How the year is split
The Statutory Residence Test looks at the whole tax year and gives one answer: resident or not. Split-year treatment does not change that answer; it takes a year in which you are resident and divides it at a date fixed by whichever statutory case you meet, for example the day you start full-time work overseas (Case 1) or the day you cease to have any UK home (Case 3). There is also a prior-year condition: the leaver cases require UK residence in the previous tax year, the arriver cases require non-residence in it. Our split-year treatment guide sets out each case's full conditions and split dates.
The common trap
Leaving the UK part way through the year does not automatically end your UK tax exposure.
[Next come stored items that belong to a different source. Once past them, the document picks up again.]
/-! ## Counts -/

theorem reg_bumpOpen_other {o p : Nat} (h : p ≠ o) (hi lo n : Nat) (e : Engine) :
    reg (bumpOpen o hi lo n e) p = reg e p := by
  unfold bumpOpen
  dsimp only
  split
  · exact reg_setRegF_other e o p hi lo _ h
  · exact reg_setRegF_other e o p hi lo _ h

/-! ## Work on one request's draft -/

/-- `e'` comes from `e` by work on the request `uid`, which holds `slot` and is now `q`, and on the heat computing, now `h`:
`us` are the units that it put on manifest port `port`; of memory it wrote the slot's draft state at most, of the
registers SPR_SPEC_CNT at most. -/
structure DraftWork (e : Engine) (uid slot port : Nat) (e' : Engine) (q : Req) (h : Heat) (us : List MpUnit) : Prop where
  seat : Seated e' uid slot q
  others : ∀ k, k ≠ slot → reqAt e' k = reqAt e k
  cur : e'.heat.cur = some h
  time : e'.time = e.time
  regs : ∀ o, o ≠ rSPR_SPEC_CNT → reg e' o = reg e o
  wf : memWf e.mem = true → memWf e'.mem = true
  mem : memWf e.mem = true → ∀ a, a < draftAt e slot ∨ draftAt e slot + 512 ≤ a → memGet e'.mem a = memGet e.mem a
  units : unitsOf e' port = unitsOf e port ++ us

namespace DraftWork

variable {e e' e'' : Engine} {uid slot port : Nat} {q : Req} {h : Heat} {us : List MpUnit}

theorem start (hq : Seated e uid slot q) (hcur : e.heat.cur = some h) (port : Nat) :
    DraftWork e uid slot port e q h [] where
  seat := hq
  others _ _ := rfl
  cur := hcur
  time := rfl
  regs _ _ := rfl
  wf := id
  mem _ _ _ := rfl
  units := by simp

/-- A change of no more than the counters, the free counter and SPR_SPEC_CNT. -/
theorem tally (w : DraftWork e uid slot port e' q h us) {r : Table U64} {k : Nat} {c : Table U64}
    (he : e'' = { e' with regs := r, free := k, cnt := c }) (hr : ∀ o, o ≠ rSPR_SPEC_CNT → reg e'' o = reg e' o) :
    DraftWork e uid slot port e'' q h us := by
  subst he
  exact { seat := w.seat.of_rq rfl, others := w.others, cur := w.cur, time := w.time,
          regs := fun o ho => (hr o ho).trans (w.regs o ho), wf := w.wf, mem := w.mem, units := w.units }

theorem count (w : DraftWork e uid slot port e' q h us) (g i n : Nat) :
    DraftWork e uid slot port (Machine.count g i n e') q h us := by
  obtain ⟨c, hc⟩ := count_frame g i n e'
  exact w.tally hc fun o _ => by rw [hc]; rfl

theorem tcount (w : DraftWork e uid slot port e' q h us) (tc i n : Nat) :
    DraftWork e uid slot port (Machine.tcount tc i n e') q h us := by
  obtain ⟨c, hc⟩ := tcount_frame tc i n e'
  exact w.tally hc fun o _ => by rw [hc]; rfl

theorem bumpSpecCnt (w : DraftWork e uid slot port e' q h us) (hi lo n : Nat) :
    DraftWork e uid slot port (bumpOpen rSPR_SPEC_CNT hi lo n e') q h us := by
  obtain ⟨r, k, hb⟩ := bumpOpen_frame rSPR_SPEC_CNT hi lo n e'
  exact w.tally hb fun o ho => reg_bumpOpen_other ho hi lo n e'

theorem modUid (w : DraftWork e uid slot port e' q h us) {f : Req → Req} (hf : (f q).w.uid = uid) :
    DraftWork e uid slot port (Machine.modUid uid f e') (f q) h us := by
  have seat := w.seat.modUid hf
  rw [w.seat.modUid_eq] at seat ⊢
  exact { seat := seat, others := fun k hk => by rw [reqAt_modReq, if_neg hk, w.others k hk], cur := w.cur,
          time := w.time, regs := w.regs, wf := w.wf, mem := w.mem, units := w.units }

theorem modHeat (w : DraftWork e uid slot port e' q h us) (f : Heat → Heat) :
    DraftWork e uid slot port (Machine.modHeat f e') q (f h) us := by
  rw [modHeat_cur f w.cur]
  exact { seat := w.seat.of_rq rfl, others := w.others, cur := rfl, time := w.time, regs := w.regs, wf := w.wf,
          mem := w.mem, units := w.units }

theorem draftAt_eq (w : DraftWork e uid slot port e' q h us) : draftAt e' slot = draftAt e slot := by
  rw [draftAt, draftAt, w.regs rSPR_DRAFT_BASE (by simp [rSPR_DRAFT_BASE, rSPR_SPEC_CNT])]

theorem draftKeep (w : DraftWork e uid slot port e' q h us) :
    DraftWork e uid slot port (Machine.draftKeep uid e') q h us := by
  obtain ⟨b, hlen, hb⟩ := w.seat.draftKeep_frame
  rw [hb]
  refine { seat := w.seat.of_rq rfl, others := w.others, cur := w.cur, time := w.time, regs := w.regs,
           wf := fun hm => memWrite_wf _ _ _ (w.wf hm), mem := fun hm a ha => ?_, units := w.units }
  have outside : a < draftAt e' slot ∨ draftAt e' slot + b.length ≤ a := by rwa [w.draftAt_eq, hlen]
  exact (memGet_memWrite_outside _ _ _ _ (w.wf hm) outside).trans (w.mem hm a ha)

theorem mpRecords (w : DraftWork e uid slot port e' q h us) (rs : List (List Byte)) :
    DraftWork e uid slot port (Machine.mpRecords port false rs e') q h (us ++ rs.map recUnit) := by
  rw [mpRecords_plain]
  have units := unitsOf_mpPush port (rs.map recUnit) e'
  obtain ⟨m, hm⟩ := mpPush_frame port (rs.map recUnit) e'
  rw [hm] at units ⊢
  exact { seat := w.seat.of_rq rfl, others := w.others, cur := w.cur, time := w.time, regs := w.regs, wf := w.wf,
          mem := w.mem, units := by rw [units, w.units, List.append_assoc] }

end DraftWork

end Sys2Proof.Proofs

/-! # Judging, and draft rounds (R140, R163-R170, R182) -/

namespace Sys2Proof.Proofs

open Sys2Proof Sys2Proof.Machine Sys2Proof.Certs Sys2Proof.Laws

/-! ## Judging while done markers are missing (R140, R182) -/

theorem homeQ_lt (row : Nat) : homeQ row < 4 := Nat.mod_lt _ (by decide)

/-- A row or item none of whose home quadrants holds every done marker is not judged. -/
theorem judgeRow_noMarkers {e : Engine} {h : Heat} {r : HRow} (hcur : e.heat.cur = some h)
    (hmark : ∀ q < 4, allMarkers h q = false) (hlead : isVerify r = true → r ∈ itemRows h r) : judgeRow r e = e := by
  have mine : r ∈ if isVerify r then itemRows h r else [r] := by
    split
    · exact hlead ‹_›
    · exact List.mem_singleton_self r
  have wait : ((if isVerify r then itemRows h r else [r]).all fun x => allMarkers h (homeQ x.row)) = false :=
    List.all_eq_false.2 ⟨r, mine, by simp [hmark _ (homeQ_lt r.row)]⟩
  simp [judgeRow, hcur, wait]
If none of the eight cases fits your facts, you are taxed as a UK resident on worldwide income and gains for the entire 2026/27 year. And even where a case applies, UK-source income such as rent from a let UK property remains taxable in both parts of the year, while the temporary non-residence rules can claw back certain income and gains if your non-residence lasts five years or fewer before you return.
What to do
Confirm your SRT position for 2026/27 first, then check the case conditions against your actual travel dates, work pattern and homes, because each case has detailed day-count and home tests that must all be met. Claim by completing the SA109 residence pages with your Self Assessment return, stating the case relied on and the split date; the online deadline for 2026/27 is 31 January 2028. Keep evidence of flights, contracts and home arrangements, as HMRC can ask you to substantiate the case you have claimed.